> [Work request]
Copy every line of the data that contains the string "What".

(Collected data entries)
▬▬▬
/-! ### The Exchange Engine -/

/-- TRANSMIT_END, after the sample periods it carries (log 2), once the last stop bit has been sent. The character
finished after RESTART releases the driver: with the input low that is a falling edge (R133), and with it high a
character being received, or a wait for the return high, goes on (R138, log 25). A frame with no echo missing or
failed releases the driver, with the input low as the first low sample (DEDUCED, log 32): an addressed one makes the
engine await its reply, the window held if the input is low; a broadcast ends OK, and a broadcast WRITE's transaction
SENT; in STOPPING the stop is completed (R118). That nothing happens with the transmitter idle or in a break, before
the end of the last stop bit, or with an echo expected or failed is the model's choice (log 3, log 4). -/
def Obligations.TransmitEndReleasesAndAwaits : Prop :=
  ∀ (l : LineId) (periods : Periods) (s u : State), s.resetHeld = false → LineSound (s.line l) →
    u = playPeriods l periods s →
    (∀ chars position, (u.line l).port.tx = .frame chars position true →
      (position < 176 * chars.length → exec (.transmitEnd l periods) s = .next (outbound s)) ∧
      (176 * chars.length ≤ position →
        ((u.line l).port.input = .low ∨ (u.line l).port.rxPhase = .hunt ∨ (u.line l).port.rxPhase = .muted →
          exec (.transmitEnd l periods) s = .next (outbound (u.modifyLine l fun x => { x with
            port := releasedPort x.port, sched := { x.sched with quiet := .running 352 } }))) ∧
        ((u.line l).port.input = .high →
          ((u.line l).port.rxPhase = .qualify ∨ (u.line l).port.rxPhase = .bits ∨
            (u.line l).port.rxPhase = .waitHigh) →
          exec (.transmitEnd l periods) s = .next (outbound (u.modifyLine l fun x => { x with
            port := { x.port with tx := .idle, driverEnable := false, echo := .none }
            sched := { x.sched with quiet := .running 352 } }))))) ∧
    (∀ chars position, (u.line l).port.tx = .frame chars position false →
      ((u.line l).port.echo ≠ .none ∨ position < 176 * chars.length →
        exec (.transmitEnd l periods) s = .next (outbound s)) ∧
      ((u.line l).port.echo = .none →
        176 * chars.length ≤ position → ∀ o, (u.line l).engine.order = some o →
        (isAddressed o.kind = true →
          exec (.transmitEnd l periods) s = .next (outbound (u.modifyLine l fun x => { x with
            port := releasedPort x.port, sched := { x.sched with quiet := .running 352 }
            engine := { x.engine with
              state := .awaiting, framesSent := x.engine.framesSent + 1
              buffer := { bytes := [], noiseSeen := false, framingSeen := false }
              window := if x.port.input = .high then .running (176 * x.config.responseWindow)
                else .held (176 * x.config.responseWindow) } }))) ∧
        (∀ sent, o.kind = .roundBroadcast →
          sent = u.modifyLine l (fun x => { x with
            port := releasedPort x.port, sched := { x.sched with quiet := .running 352 }
            engine := endedEngine .ok { x.engine with framesSent := x.engine.framesSent + 1 }
            counters := { x.counters with exchanges := satInc x.counters.exchanges } }) →
          ((u.line l).lineState = .running →
            exec (.transmitEnd l periods) s = .next (outbound sent)) ∧
          ((u.line l).lineState = .stopping →
            exec (.transmitEnd l periods) s = .next (outbound (stopCompleted l sent)))) ∧
        (∀ reference uid channel data start x sent, o.kind = .write reference 0 uid channel data start →
          x ∈ s.txns → x.reference = reference → x.node = 0 → x.kind = .write data →
          (s.txns.map (·.reference)).Nodup →
          sent = ({ u with
              txns := s.txns.map fun k => if k = x then
                { k with
                  attempts := k.attempts + ((s.line l).engine.framesSent + 1)
                  state := .done, result := some .sent, lastVerdict := some .ok, refuseReason := none
                  reply := none } else k
              delivery := { s.delivery with
                queue := joined s.delivery.queue (.txnDone reference) } }.modifyLine l fun y => { y with
            port := releasedPort y.port, sched := { y.sched with quiet := .running 352 }
            engine := endedEngine .ok { y.engine with framesSent := y.engine.framesSent + 1 }
            counters := { y.counters with exchanges := satInc y.counters.exchanges } }) →
          ((u.line l).lineState = .running →
            exec (.transmitEnd l periods) s = .next (outbound sent)) ∧
          ((u.line l).lineState = .stopping →
            exec (.transmitEnd l periods) s = .next (outbound (stopCompleted l sent)))))) ∧
    ((u.line l).port.tx = .idle ∨ (∃ jam left, (u.line l).port.tx = .sendingBreak jam left) →
      exec (.transmitEnd l periods) s = .next (outbound s))
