-- ==== Sys2Proof/Laws/NodeTable.lean ====
section
/-! SUPPORT. What every operation does to the Node Table of a line: the failure counts of R43, the
addresses and the profiles. -/

namespace Sys2Proof.Machine

open Sys2Proof

theorem NodesSound.congr {x y : Line} (h : NodesSound x) (hn : y.nodes = x.nodes)
    (hc : y.config = x.config) : NodesSound y :=
  ⟨hc ▸ h.threshold, hn ▸ h.addresses, hn ▸ h.range, by rw [hn, hc]; exact h.counts, hn ▸ h.profiles⟩

/-- What one record owes to the table. -/
structure NodeFits (threshold : Nat) (n : NodeRecord) : Prop where
  range : 1 ≤ n.address ∧ n.address ≤ 30
  count : countFits threshold n
  profile : ∀ p, n.profile = some p → 1 ≤ p.channels ∧ p.channels ≤ 8 ∧ p.maxPayload ≤ 24

theorem NodesSound.fits {x : Line} (h : NodesSound x) {n : NodeRecord} (hn : n ∈ x.nodes) :
    NodeFits x.config.failureThreshold n := ⟨h.range n hn, h.counts n hn, h.profiles n hn⟩

theorem NodesSound.of_fits {x : Line} (ht : 1 ≤ x.config.failureThreshold ∧ x.config.failureThreshold ≤ 15)
    (ha : (x.nodes.map (·.address)).Nodup) (hf : ∀ n ∈ x.nodes, NodeFits x.config.failureThreshold n) :
    NodesSound x :=
  ⟨ht, ha, fun n h => (hf n h).range, fun n h => (hf n h).count, fun n h => (hf n h).profile⟩

/-- Records change one by one and keep their addresses. -/
theorem NodesSound.map {x y : Line} (h : NodesSound x) (g : NodeRecord → NodeRecord)
    (hn : y.nodes = x.nodes.map g) (hc : y.config = x.config) (ha : ∀ n, (g n).address = n.address)
    (hg : ∀ n ∈ x.nodes, NodeFits x.config.failureThreshold (g n)) : NodesSound y := by
  refine .of_fits (hc ▸ h.threshold) ?_ ?_
  · rw [hn, List.map_map]
    rw [show ((·.address) ∘ g) = (·.address) from funext ha]
    exact h.addresses
  · rw [hn, hc]
    intro n hm
    obtain ⟨m, hmem, rfl⟩ := List.mem_map.1 hm
    exact hg m hmem

theorem updateNode_nodes (l : LineId) (address uid : Nat) (f : NodeRecord → NodeRecord) (s : State) :
    ((updateNode l address uid f s).line l).nodes =
      (s.line l).nodes.map fun n => if n.address = address ∧ n.uid = uid then f n else n := by
  simp [updateNode]

theorem updateNode_config (l : LineId) (address uid : Nat) (f : NodeRecord → NodeRecord) (s : State) :
    ((updateNode l address uid f s).line l).config = (s.line l).config := by
  simp [updateNode]

/-- One record is updated. -/
theorem NodesSound.update {l : LineId} {s : State} (h : NodesSound (s.line l)) (address uid : Nat)
    (f : NodeRecord → NodeRecord) (ha : ∀ n, (f n).address = n.address)
    (hf : ∀ n ∈ (s.line l).nodes, n.address = address → n.uid = uid →
      NodeFits (s.line l).config.failureThreshold (f n)) :
    NodesSound ((updateNode l address uid f s).line l) := by
  refine h.map (fun n => if n.address = address ∧ n.uid = uid then f n else n) (updateNode_nodes l address uid f s)
    (updateNode_config l address uid f s) ?_ ?_
  · intro n
    split
    · exact ha n
    · rfl
  · intro n hn
    split
    · rename_i hc
      exact hf n hn hc.1 hc.2
    · exact h.fits hn

theorem requestReport_line (r : ReportRequest) (s : State) (l : LineId) :
    (requestReport r s).line l = s.line l := by
  unfold requestReport
  split
  · rfl
  · exact modifyDelivery_line _ _ _

theorem findNodeRecord_mem {s : State} {l : LineId} {address uid : Nat} {n : NodeRecord}
    (h : findNodeRecord s l address uid = some n) :
    n ∈ (s.line l).nodes ∧ n.address = address ∧ n.uid = uid := by
  refine ⟨List.mem_of_find?_eq_some h, ?_⟩
  have := List.find?_some h
  simpa using this

theorem findNode_mem {s : State} {l : LineId} {address : Nat} {n : NodeRecord}
    (h : findNode s l address = some n) : n ∈ (s.line l).nodes ∧ n.address = address := by
  refine ⟨List.mem_of_find?_eq_some h, ?_⟩
  have := List.find?_some h
  simpa using this

/-! ### Operations that leave the Node Table alone -/

/-- Nodes, configuration and transaction queue of a line are kept. -/
theorem suspendSubs_tables (l : LineId) (address : Nat) (s : State) :
    SameTables (s.line l) ((suspendSubs l address s).line l) := by
  unfold suspendSubs
  dsimp only
  have : ∀ (t : State) (f : Scheduler → Scheduler), SameTables (t.line l) ((t.modifySched l f).line l) := by
    intro t f
    simp only [modifySched_modifyLine, modifyLine_line_same]
    exact ⟨rfl, rfl, rfl⟩
  have h := this { s with subs := s.subs.map fun r =>
      if (r.line == l && r.node == address && r.state == .active) = true then
        { r with state := .waiting, referencePayload := none } else r }
    (fun c => { c with pollList := c.pollList.filter fun id =>
      id ∉ (s.subs.filter fun r => r.line == l && r.node == address && r.state == .active).map (·.id) })
  cases l <;> exact h

theorem recheckSubs_line (l : LineId) (address : Nat) (p : Profile) (s : State) (k : LineId) :
    (recheckSubs l address p s).line k = s.line k := by
  unfold recheckSubs
  generalize sortByPoll _ = xs
  induction xs generalizing s with
  | nil => rfl
  | cons r rest ih =>
    refine (ih _).trans ?_
    show (recheckSub _ p r s).line k = _
    unfold recheckSub enterFaulted
    split
    · rw [requestReport_line, updateSub_line]
    · split
      · rw [requestReport_line, updateSub_line]
      · rw [updateSub_line]
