theorem suspendSubs_pool {s : State} (h : PoolConserved s) (l : LineId) (address : Nat) :
    PoolConserved (suspendSubs l address s) := by
  unfold suspendSubs
  dsimp only
  refine h.mapOpen (fun r => if (r.line == l && r.node == address && r.state == .active) = true then
    { r with state := .waiting, referencePayload := none } else r) ?_ ?_ ?_
  · simp [prunePolls]
  · simp [prunePolls]
  · intro r
    split
    · rename_i hc
      simp only [Bool.and_eq_true, beq_iff_eq] at hc
      simp only [SubRecord.isOpen, hc.2, true_and]
      rfl
    · simp

/-- What the re-check of one record does to the records (R73). -/
theorem recheckSub_subs (round : Word16) (p : Profile) (r : SubRecord) (s : State) :
    ∃ g : SubRecord → SubRecord, (recheckSub round p r s).subs = replaceSub r.id r.uid g s.subs ∧
      (recheckSub round p r s).freeBlocks = s.freeBlocks ∧
      ∀ q, (g q).id = q.id ∧ (g q).uid = q.uid ∧ (g q).depth = q.depth ∧ (g q).queue = q.queue ∧
        (g q).notice = q.notice ∧ (g q).isOpen = true := by
  unfold recheckSub
  split
  · exact ⟨_, (requestReport_tables _ _).1, (requestReport_tables _ _).2.1, fun q => ⟨rfl, rfl, rfl, rfl, rfl, rfl⟩⟩
  · split
    · exact ⟨_, (requestReport_tables _ _).1, (requestReport_tables _ _).2.1,
        fun q => ⟨rfl, rfl, rfl, rfl, rfl, rfl⟩⟩
    · exact ⟨_, rfl, rfl, fun q => ⟨rfl, rfl, rfl, rfl, rfl, rfl⟩⟩

theorem recheckSubs_pool {s : State} (h : PoolConserved s) (l : LineId) (address : Nat) (p : Profile) :
    PoolConserved (recheckSubs l address p s) := by
  have hsort : ∀ xs : List SubRecord, ∀ r, r ∈ sortByPoll xs → r ∈ xs := by
    intro xs
    induction xs with
    | nil => intro r hr; simp [sortByPoll] at hr
    | cons x rest ih =>
      have hins : ∀ (ys : List SubRecord) (r : SubRecord), r ∈ insertByPoll x ys → r = x ∨ r ∈ ys := by
        intro ys
        induction ys with
        | nil => intro r hr; simpa [insertByPoll] using hr
        | cons y ys ihy =>
          intro r hr
          unfold insertByPoll at hr
          split at hr
          · simpa using hr
          · rcases List.mem_cons.1 hr with rfl | hr
            · exact .inr List.mem_cons_self
            · rcases ihy r hr with rfl | hr
              · exact .inl rfl
              · exact .inr (List.mem_cons_of_mem _ hr)
      intro r hr
      rcases hins _ _ hr with rfl | hr
      · exact List.mem_cons_self
      · exact List.mem_cons_of_mem _ (ih r hr)
  have fold : ∀ (xs : List SubRecord) (t : State), PoolConserved t →
      (∀ r ∈ xs, ∀ q ∈ t.subs, q.id = r.id → q.uid = r.uid → q.isOpen = true) →
      PoolConserved (xs.foldl (fun s r => recheckSub (s.line l).sched.roundNumber p r s) t) := by
    intro xs
    induction xs with
    | nil => intro t ht _; exact ht
    | cons r rest ih =>
      intro t ht ho
      obtain ⟨g, hg, hfree, hkeep⟩ := recheckSub_subs (t.line l).sched.roundNumber p r t
      refine ih _ ?_ ?_
      · by_cases hex : ∃ q ∈ t.subs, q.id = r.id ∧ q.uid = r.uid
        · obtain ⟨q, hq, hi, hu⟩ := hex
          have hopen := ho r List.mem_cons_self q hq hi hu
          have hs := ht.sound hq
          obtain ⟨a, b, c, d, e, f⟩ := hkeep q
          have hres : reservation (g q) = reservation q := by unfold reservation; rw [f, d, hopen]
          refine ht.replace hq g (by rw [hg, hi, hu]) (fun q => (hkeep q).1)
            ⟨a ▸ hs.idRange, by rw [c, d]; exact hs.depth, ?_, by rw [e, d]; exact hs.notice⟩
            (by rw [hfree, d]) (.inl (by rw [hres, hfree]; omega))
          intro hc
          simp [SubRecord.isOpen, hc] at f
        · refine ht.congr ?_ hfree
          rw [hg]
          unfold replaceSub
          conv_rhs => rw [← List.map_id t.subs]
          apply List.map_congr_left
          intro q hq
          rw [if_neg fun he => hex ⟨q, hq, he.1, he.2⟩]
          rfl
      · intro q hq p' hp' hi hu
        rw [hg] at hp'
        obtain ⟨p₀, hp₀, rfl⟩ := List.mem_map.1 hp'
        split at hi <;> rename_i hc
        · rw [if_pos hc]
          exact (hkeep p₀).2.2.2.2.2
        · rw [if_neg hc] at hu ⊢
          exact ho q (List.mem_cons_of_mem _ hq) p₀ hp₀ hi hu
  refine fold _ s h ?_
  intro r hr q hq hi _
  have hr := hsort _ _ hr
  simp only [List.mem_filter, Bool.and_eq_true, beq_iff_eq] at hr
  have : q = r := List.inj_on_of_nodup_map h.ids hq hr.1 hi
  simp [this, SubRecord.isOpen, hr.2.2]

/-! ### Nodes and transactions -/

theorem nodesToPending_pool {s : State} (h : PoolConserved s) (l : LineId) (test : NodeRecord → Bool) :
    PoolConserved (nodesToPending l test s) := by
  unfold nodesToPending
  generalize (s.line l).nodes.filter test = ns
  induction ns generalizing s with
  | nil => exact h
  | cons n rest ih =>
    exact ih (suspendSubs_pool (requestReport_pool (modifyLine_pool h _ _) _) _ _)

theorem takeNodeVerdict_pool {s : State} (h : PoolConserved s) (l : LineId) (v : VerdictRecord) :
    PoolConserved (takeNodeVerdict l v s) := by
  have hup : ∀ (t : State), PoolConserved t → ∀ (n : NodeRecord), PoolConserved (actOnVerdict l n v t) := by
    intro t ht n
    have answered : ∀ flip, PoolConserved (nodeAnswered l n flip t) := by
      intro flip
      unfold nodeAnswered
      dsimp only
      split
      · exact requestReport_pool (modifyLine_pool ht _ _) _
      · exact modifyLine_pool ht _ _
    unfold actOnVerdict
    split
    · split
      · split
        · exact ht
        · exact recheckSubs_pool (requestReport_pool (modifyLine_pool ht _ _) _) _ _ _
      · exact ht
    all_goals try exact ht
    all_goals
      split
      · split <;> first
          | exact answered _
          | exact ht
          | (unfold nodeFailed
             dsimp only
             split
             · exact suspendSubs_pool (requestReport_pool (modifyLine_pool ht _ _) _) _ _
             · split
               · exact requestReport_pool (modifyLine_pool ht _ _) _
               · exact modifyLine_pool ht _ _)
      · exact ht
  unfold takeNodeVerdict
  split
  · split
    · exact h
    · exact hup _ (modifyLine_pool h _ _) _
  · exact h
▬▬▬
> [Expected output]
/-! SUPPORT. What every operation does to the Node Table of a line: the failure counts of R43, the
/-- What one record owes to the table. -/
/-- What the re-check of one record does to the records (R73). -/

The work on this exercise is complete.